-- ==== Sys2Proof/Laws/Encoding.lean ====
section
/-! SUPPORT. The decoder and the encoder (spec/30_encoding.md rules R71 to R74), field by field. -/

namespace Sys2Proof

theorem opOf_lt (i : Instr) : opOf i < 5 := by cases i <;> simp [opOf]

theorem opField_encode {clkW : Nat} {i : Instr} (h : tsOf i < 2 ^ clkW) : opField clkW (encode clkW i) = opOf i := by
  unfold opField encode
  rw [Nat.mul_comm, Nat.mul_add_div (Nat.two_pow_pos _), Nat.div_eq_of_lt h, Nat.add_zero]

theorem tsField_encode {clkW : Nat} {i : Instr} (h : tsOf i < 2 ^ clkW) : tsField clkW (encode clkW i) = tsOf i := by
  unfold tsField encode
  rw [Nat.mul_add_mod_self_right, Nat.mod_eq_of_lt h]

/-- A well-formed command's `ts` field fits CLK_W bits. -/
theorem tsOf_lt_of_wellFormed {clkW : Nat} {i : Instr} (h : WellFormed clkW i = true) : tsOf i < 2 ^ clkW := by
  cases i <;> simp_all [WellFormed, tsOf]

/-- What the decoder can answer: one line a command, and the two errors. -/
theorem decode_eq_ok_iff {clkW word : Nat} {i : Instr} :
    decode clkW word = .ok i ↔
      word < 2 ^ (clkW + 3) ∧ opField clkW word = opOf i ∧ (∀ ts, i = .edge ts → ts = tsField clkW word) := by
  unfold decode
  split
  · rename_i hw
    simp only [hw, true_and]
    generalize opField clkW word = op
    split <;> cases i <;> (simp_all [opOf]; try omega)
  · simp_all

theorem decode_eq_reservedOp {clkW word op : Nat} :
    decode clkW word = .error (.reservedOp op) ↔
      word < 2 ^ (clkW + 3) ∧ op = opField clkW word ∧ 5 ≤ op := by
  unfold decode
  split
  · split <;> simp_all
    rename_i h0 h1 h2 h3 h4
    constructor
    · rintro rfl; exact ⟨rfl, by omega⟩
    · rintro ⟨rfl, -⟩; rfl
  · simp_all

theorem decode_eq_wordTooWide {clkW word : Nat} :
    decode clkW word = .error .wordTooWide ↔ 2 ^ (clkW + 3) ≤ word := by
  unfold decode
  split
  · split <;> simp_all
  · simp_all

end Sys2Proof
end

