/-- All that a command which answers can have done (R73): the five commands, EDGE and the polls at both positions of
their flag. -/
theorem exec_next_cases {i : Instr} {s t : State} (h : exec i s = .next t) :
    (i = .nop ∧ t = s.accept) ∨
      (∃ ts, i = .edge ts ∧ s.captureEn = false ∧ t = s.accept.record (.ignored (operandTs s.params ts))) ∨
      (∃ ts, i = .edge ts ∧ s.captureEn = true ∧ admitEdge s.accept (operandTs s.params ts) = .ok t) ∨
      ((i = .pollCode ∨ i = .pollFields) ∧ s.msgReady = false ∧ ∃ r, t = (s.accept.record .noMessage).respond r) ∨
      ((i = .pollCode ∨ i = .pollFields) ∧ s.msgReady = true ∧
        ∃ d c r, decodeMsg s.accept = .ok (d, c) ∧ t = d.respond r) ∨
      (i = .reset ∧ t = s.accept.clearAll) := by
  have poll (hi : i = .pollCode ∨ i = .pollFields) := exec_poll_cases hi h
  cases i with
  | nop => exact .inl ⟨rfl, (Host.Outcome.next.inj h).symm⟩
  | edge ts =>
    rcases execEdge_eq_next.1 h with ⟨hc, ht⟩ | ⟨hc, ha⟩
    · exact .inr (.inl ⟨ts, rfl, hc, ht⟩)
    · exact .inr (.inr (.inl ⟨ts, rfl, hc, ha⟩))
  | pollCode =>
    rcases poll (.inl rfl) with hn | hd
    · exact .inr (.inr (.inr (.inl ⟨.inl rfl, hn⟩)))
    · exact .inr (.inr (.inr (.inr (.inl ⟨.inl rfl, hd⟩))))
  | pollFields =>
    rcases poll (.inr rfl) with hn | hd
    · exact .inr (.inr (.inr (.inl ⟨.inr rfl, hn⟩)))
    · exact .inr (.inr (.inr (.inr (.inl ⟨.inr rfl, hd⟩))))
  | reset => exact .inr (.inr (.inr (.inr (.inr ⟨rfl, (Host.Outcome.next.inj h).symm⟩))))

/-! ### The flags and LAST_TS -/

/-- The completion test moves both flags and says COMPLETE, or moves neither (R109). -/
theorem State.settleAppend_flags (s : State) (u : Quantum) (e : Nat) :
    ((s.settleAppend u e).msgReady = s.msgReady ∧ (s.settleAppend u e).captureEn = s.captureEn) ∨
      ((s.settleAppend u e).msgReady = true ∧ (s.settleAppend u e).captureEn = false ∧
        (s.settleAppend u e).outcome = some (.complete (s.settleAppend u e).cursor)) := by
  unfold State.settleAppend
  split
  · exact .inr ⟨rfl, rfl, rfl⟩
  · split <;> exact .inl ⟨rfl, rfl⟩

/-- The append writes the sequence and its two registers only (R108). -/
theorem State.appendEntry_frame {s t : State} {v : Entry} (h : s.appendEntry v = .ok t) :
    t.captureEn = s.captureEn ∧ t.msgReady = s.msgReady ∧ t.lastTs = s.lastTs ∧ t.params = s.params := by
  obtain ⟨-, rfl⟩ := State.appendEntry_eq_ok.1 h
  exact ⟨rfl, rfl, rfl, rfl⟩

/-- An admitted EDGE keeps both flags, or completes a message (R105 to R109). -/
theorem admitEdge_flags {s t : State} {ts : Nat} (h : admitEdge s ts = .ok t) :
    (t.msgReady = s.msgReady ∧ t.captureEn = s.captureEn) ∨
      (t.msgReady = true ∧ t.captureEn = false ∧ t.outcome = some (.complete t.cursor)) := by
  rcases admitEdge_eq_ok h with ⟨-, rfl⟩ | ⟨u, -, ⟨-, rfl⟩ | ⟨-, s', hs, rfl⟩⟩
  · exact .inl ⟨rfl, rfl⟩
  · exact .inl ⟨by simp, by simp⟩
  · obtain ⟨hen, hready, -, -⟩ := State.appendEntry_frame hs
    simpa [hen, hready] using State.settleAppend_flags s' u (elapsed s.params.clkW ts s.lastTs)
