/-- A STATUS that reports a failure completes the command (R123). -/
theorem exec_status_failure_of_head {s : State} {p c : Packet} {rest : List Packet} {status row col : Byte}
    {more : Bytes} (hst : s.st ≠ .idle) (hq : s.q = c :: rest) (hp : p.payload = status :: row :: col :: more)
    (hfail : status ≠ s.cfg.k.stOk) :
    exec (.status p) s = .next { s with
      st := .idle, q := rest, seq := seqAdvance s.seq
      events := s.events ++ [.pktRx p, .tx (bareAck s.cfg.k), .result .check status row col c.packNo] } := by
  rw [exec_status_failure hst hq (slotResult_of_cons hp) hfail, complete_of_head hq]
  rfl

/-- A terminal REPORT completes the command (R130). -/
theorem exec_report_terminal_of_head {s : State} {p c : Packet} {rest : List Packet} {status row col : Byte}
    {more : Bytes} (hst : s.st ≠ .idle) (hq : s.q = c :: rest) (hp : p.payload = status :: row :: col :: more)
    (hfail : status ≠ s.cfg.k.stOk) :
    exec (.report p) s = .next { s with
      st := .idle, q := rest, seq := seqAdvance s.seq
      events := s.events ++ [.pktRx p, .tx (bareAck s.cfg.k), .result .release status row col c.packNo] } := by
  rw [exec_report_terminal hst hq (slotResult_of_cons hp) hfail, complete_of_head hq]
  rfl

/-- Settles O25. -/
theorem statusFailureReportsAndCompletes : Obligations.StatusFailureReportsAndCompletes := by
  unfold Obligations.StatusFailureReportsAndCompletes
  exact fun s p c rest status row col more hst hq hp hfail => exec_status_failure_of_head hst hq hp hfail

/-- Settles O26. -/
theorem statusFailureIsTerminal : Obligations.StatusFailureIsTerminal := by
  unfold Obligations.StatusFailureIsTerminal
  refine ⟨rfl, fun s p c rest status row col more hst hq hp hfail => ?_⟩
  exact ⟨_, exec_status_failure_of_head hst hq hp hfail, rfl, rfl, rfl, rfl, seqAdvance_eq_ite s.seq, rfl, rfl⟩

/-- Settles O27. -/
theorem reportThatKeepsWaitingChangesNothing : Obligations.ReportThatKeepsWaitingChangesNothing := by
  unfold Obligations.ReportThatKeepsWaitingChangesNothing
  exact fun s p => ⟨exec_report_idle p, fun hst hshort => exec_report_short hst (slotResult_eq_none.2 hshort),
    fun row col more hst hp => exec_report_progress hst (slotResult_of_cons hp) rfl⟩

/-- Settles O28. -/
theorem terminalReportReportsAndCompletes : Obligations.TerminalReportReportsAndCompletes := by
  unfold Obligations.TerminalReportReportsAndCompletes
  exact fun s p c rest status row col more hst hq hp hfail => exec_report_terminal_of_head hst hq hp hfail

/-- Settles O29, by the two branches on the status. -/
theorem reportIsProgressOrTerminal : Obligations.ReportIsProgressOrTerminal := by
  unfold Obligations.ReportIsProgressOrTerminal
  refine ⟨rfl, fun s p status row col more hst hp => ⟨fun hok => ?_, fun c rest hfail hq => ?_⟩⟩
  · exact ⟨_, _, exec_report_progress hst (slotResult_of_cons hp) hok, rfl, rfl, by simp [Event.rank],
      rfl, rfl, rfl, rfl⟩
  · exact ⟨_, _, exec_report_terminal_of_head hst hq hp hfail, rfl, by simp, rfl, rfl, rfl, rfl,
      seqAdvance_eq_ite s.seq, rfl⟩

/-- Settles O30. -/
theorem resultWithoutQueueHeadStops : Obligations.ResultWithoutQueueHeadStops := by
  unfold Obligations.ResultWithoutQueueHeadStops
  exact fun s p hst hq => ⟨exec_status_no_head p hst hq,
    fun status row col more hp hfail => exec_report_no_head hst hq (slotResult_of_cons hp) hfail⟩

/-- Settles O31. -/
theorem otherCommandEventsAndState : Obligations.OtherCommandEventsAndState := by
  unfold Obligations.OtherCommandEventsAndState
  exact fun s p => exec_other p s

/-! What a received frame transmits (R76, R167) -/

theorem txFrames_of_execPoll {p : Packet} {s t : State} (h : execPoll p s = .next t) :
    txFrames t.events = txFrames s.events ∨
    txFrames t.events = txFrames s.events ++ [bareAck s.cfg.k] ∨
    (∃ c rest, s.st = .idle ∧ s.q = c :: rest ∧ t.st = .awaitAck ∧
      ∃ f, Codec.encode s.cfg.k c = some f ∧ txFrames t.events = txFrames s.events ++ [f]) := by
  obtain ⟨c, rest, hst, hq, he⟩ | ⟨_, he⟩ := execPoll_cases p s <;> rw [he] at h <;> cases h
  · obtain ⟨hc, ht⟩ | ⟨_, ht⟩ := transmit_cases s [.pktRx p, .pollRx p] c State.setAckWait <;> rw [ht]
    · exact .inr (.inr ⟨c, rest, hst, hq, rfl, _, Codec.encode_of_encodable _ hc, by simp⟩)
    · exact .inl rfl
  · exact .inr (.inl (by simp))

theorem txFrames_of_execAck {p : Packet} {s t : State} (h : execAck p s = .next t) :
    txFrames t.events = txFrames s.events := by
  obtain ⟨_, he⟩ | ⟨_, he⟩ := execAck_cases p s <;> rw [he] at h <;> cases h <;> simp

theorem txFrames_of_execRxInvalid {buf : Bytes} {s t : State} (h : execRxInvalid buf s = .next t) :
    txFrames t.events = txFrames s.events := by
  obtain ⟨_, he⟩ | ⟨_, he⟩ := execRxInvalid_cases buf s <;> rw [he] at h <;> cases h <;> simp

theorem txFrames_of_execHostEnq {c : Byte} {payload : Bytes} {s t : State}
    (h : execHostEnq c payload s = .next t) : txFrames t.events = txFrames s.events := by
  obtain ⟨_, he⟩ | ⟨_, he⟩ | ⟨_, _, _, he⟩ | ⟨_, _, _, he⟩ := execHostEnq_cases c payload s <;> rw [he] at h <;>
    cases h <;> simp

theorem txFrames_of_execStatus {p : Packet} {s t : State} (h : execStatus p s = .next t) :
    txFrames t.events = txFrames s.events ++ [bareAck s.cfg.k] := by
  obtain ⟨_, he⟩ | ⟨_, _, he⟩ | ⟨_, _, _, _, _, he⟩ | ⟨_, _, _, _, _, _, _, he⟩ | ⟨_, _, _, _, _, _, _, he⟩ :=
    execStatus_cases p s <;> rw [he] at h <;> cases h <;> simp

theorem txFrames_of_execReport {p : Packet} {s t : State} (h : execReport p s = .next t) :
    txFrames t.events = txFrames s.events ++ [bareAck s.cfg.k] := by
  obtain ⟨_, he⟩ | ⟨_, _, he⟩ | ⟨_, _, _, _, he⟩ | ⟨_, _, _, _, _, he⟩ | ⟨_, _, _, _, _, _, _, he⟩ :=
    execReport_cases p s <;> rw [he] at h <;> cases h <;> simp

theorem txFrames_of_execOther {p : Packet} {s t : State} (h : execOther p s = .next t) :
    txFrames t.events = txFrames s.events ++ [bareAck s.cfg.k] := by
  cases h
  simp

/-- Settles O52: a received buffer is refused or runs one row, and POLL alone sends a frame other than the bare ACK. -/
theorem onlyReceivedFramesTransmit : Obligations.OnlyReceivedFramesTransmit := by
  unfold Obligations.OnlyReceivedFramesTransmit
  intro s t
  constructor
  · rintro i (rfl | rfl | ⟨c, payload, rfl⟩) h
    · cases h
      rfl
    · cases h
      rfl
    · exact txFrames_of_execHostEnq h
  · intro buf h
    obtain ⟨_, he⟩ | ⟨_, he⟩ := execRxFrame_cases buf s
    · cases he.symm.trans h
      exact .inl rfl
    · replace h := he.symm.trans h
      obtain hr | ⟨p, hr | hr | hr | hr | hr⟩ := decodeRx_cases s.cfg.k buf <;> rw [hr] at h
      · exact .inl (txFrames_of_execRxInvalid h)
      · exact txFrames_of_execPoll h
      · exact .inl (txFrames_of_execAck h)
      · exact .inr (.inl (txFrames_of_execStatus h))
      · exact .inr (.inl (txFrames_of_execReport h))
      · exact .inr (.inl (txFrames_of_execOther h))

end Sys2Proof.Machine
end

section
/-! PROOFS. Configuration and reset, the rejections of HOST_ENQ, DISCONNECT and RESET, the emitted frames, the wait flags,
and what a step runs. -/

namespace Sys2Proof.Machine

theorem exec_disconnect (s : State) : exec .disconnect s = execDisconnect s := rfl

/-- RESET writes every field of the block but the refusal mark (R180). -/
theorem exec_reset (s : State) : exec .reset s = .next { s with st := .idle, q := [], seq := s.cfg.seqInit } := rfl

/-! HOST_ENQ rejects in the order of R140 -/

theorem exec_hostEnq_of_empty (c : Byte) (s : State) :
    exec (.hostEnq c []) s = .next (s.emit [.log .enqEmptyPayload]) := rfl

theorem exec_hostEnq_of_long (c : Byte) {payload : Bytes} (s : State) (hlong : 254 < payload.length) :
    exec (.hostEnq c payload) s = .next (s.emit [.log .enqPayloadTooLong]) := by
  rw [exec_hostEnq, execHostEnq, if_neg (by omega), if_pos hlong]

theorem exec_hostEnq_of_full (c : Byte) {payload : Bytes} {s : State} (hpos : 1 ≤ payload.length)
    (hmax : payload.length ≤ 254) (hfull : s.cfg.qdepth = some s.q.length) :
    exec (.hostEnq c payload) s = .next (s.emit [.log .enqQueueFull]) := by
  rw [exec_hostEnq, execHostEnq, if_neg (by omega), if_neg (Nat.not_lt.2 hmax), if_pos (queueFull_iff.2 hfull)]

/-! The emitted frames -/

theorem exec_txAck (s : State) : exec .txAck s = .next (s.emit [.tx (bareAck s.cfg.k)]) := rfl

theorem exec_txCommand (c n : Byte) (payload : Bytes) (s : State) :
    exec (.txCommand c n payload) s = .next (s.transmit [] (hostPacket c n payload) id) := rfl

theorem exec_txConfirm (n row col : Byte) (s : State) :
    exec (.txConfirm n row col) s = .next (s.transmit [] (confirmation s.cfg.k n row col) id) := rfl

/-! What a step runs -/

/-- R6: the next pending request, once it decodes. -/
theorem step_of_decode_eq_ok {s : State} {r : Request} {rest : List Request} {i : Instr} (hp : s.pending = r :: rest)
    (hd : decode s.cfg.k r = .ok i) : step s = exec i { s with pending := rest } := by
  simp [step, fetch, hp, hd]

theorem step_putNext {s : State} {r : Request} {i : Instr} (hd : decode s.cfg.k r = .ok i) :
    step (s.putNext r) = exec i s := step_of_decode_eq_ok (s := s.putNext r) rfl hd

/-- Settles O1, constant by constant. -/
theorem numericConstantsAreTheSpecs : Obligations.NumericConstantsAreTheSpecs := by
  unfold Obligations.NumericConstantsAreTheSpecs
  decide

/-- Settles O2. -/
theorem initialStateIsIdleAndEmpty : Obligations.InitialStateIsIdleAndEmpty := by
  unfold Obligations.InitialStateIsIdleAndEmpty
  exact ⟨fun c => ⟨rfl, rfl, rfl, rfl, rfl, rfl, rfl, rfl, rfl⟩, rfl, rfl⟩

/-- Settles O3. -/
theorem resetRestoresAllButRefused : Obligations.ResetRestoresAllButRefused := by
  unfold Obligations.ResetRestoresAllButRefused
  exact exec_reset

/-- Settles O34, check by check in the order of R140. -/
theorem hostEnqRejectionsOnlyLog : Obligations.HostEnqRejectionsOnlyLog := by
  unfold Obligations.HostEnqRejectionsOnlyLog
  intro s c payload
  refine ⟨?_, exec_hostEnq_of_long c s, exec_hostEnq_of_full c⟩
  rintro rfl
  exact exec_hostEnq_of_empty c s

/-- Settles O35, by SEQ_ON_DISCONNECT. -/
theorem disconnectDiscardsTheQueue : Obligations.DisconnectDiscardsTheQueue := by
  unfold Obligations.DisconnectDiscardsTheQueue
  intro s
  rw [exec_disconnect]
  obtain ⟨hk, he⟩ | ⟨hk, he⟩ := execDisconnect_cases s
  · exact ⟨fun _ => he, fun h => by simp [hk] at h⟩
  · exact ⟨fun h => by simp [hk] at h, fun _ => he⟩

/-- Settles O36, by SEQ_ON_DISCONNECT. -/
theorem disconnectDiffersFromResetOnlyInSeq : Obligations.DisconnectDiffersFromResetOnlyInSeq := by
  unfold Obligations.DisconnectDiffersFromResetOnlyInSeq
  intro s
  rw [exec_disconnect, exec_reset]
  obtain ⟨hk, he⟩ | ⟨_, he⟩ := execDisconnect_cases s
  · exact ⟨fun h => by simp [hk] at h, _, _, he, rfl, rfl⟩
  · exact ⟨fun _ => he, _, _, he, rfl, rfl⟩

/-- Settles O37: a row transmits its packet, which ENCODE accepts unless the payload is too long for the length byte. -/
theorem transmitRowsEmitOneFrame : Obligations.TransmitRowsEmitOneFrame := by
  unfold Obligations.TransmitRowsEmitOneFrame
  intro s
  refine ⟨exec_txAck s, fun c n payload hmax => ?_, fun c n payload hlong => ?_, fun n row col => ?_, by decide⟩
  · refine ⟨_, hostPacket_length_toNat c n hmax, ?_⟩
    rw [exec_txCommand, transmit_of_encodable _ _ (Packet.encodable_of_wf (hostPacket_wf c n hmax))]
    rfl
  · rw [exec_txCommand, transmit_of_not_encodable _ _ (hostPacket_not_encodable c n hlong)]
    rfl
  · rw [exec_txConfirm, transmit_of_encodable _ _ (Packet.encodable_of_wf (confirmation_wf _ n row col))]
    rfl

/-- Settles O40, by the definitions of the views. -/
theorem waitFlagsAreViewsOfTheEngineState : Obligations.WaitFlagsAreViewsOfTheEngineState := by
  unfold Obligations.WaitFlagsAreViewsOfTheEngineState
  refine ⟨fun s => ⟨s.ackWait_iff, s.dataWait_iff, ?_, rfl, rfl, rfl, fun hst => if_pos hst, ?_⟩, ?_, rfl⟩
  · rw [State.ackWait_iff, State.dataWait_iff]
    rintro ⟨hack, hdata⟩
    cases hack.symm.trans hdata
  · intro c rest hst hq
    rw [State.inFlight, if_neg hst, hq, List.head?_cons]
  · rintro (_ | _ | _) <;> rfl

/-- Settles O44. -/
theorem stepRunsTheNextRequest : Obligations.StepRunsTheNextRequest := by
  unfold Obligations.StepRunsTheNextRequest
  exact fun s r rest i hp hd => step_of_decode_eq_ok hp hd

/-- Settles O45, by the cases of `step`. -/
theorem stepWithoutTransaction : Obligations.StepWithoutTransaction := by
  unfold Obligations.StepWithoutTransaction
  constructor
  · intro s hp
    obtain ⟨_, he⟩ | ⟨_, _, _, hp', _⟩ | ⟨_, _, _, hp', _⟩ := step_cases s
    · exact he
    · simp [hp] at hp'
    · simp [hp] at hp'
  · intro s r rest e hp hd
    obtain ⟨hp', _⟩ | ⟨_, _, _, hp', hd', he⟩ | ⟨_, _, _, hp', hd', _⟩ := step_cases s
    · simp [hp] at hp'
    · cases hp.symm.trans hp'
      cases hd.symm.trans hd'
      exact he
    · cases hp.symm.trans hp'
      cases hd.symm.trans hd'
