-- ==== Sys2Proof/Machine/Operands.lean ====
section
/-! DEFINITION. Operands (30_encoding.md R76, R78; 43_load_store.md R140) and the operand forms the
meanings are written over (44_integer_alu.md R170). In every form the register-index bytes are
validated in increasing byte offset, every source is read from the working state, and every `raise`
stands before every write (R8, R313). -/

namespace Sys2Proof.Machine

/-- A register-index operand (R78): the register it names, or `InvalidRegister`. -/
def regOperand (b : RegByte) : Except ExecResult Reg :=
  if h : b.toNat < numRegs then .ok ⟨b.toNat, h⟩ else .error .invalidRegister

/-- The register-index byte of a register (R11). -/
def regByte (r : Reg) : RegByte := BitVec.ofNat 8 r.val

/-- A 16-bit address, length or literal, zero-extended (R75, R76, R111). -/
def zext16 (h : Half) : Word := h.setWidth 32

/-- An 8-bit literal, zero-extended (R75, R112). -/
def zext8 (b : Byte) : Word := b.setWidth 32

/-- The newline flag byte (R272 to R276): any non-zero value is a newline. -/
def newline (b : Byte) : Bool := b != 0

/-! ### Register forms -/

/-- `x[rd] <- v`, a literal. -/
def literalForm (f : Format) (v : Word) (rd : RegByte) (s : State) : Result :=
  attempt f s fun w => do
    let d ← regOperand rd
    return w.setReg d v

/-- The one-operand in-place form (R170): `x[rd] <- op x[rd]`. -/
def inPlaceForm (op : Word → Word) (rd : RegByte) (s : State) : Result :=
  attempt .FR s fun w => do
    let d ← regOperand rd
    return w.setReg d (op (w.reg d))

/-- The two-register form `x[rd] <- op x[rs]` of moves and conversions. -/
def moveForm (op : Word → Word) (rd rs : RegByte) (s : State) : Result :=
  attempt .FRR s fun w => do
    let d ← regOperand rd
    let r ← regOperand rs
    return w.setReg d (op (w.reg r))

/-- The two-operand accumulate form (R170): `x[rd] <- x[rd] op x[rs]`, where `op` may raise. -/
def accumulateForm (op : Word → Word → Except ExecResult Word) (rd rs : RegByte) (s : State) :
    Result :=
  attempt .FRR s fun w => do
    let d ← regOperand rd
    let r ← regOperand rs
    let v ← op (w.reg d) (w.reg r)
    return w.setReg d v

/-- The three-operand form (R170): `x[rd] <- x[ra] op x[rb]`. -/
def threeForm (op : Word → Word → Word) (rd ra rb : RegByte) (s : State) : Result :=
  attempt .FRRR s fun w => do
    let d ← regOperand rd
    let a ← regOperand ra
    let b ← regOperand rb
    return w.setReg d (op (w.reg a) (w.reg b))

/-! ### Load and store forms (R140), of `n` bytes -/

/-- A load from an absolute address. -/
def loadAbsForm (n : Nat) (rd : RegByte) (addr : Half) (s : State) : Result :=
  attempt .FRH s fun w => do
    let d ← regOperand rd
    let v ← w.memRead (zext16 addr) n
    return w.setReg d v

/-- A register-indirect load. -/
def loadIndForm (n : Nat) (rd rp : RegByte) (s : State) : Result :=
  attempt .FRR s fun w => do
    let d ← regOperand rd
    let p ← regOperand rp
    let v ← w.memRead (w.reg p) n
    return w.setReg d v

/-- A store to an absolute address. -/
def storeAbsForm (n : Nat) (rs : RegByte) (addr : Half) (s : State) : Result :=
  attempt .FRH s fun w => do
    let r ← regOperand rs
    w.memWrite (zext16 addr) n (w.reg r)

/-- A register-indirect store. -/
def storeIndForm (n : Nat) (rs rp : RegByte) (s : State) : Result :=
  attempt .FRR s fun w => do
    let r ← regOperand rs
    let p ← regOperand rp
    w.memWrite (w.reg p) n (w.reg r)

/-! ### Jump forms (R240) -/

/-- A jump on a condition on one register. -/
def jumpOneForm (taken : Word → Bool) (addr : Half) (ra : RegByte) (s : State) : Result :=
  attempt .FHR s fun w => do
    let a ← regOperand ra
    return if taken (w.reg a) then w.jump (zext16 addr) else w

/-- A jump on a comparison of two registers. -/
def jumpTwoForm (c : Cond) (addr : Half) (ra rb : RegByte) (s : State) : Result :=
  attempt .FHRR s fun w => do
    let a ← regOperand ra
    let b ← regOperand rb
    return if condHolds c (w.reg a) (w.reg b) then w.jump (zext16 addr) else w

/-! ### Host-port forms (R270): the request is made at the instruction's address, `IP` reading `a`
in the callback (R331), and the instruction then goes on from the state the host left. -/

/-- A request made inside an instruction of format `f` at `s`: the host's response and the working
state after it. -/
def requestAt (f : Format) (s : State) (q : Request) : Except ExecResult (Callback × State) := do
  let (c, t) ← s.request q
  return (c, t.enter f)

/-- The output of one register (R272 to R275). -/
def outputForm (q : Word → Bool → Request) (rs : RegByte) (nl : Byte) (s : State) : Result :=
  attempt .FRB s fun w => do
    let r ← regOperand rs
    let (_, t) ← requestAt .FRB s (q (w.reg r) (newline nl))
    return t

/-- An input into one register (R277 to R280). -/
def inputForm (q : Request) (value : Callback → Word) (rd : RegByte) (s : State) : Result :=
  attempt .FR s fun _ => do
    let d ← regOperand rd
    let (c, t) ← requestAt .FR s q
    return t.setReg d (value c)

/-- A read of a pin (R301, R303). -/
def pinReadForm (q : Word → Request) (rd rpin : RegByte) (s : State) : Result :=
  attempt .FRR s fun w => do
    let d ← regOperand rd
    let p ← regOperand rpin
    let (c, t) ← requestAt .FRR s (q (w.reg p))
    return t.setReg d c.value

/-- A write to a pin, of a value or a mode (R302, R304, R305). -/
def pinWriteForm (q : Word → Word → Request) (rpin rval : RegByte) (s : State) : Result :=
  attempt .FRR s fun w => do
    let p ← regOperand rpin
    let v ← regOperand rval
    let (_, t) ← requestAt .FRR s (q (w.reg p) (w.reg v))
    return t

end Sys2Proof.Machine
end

++++++++++

== What you need to do ==
Please output the lines of the listing above that fall in the stretch from the one with "theorem State.settleAppend_flags (s" through the one with "to R109). -/", exactly and only those.

== Task output ==
theorem State.settleAppend_flags (s : State) (u : Quantum) (e : Nat) :
    ((s.settleAppend u e).msgReady = s.msgReady ∧ (s.settleAppend u e).captureEn = s.captureEn) ∨
      ((s.settleAppend u e).msgReady = true ∧ (s.settleAppend u e).captureEn = false ∧
        (s.settleAppend u e).outcome = some (.complete (s.settleAppend u e).cursor)) := by
  unfold State.settleAppend
  split
  · exact .inr ⟨rfl, rfl, rfl⟩
  · split <;> exact .inl ⟨rfl, rfl⟩

/-- The append writes the sequence and its two registers only (R108). -/
theorem State.appendEntry_frame {s t : State} {v : Entry} (h : s.appendEntry v = .ok t) :
    t.captureEn = s.captureEn ∧ t.msgReady = s.msgReady ∧ t.lastTs = s.lastTs ∧ t.params = s.params := by
  obtain ⟨-, rfl⟩ := State.appendEntry_eq_ok.1 h
  exact ⟨rfl, rfl, rfl, rfl⟩

/-- An admitted EDGE keeps both flags, or completes a message (R105 to R109). -/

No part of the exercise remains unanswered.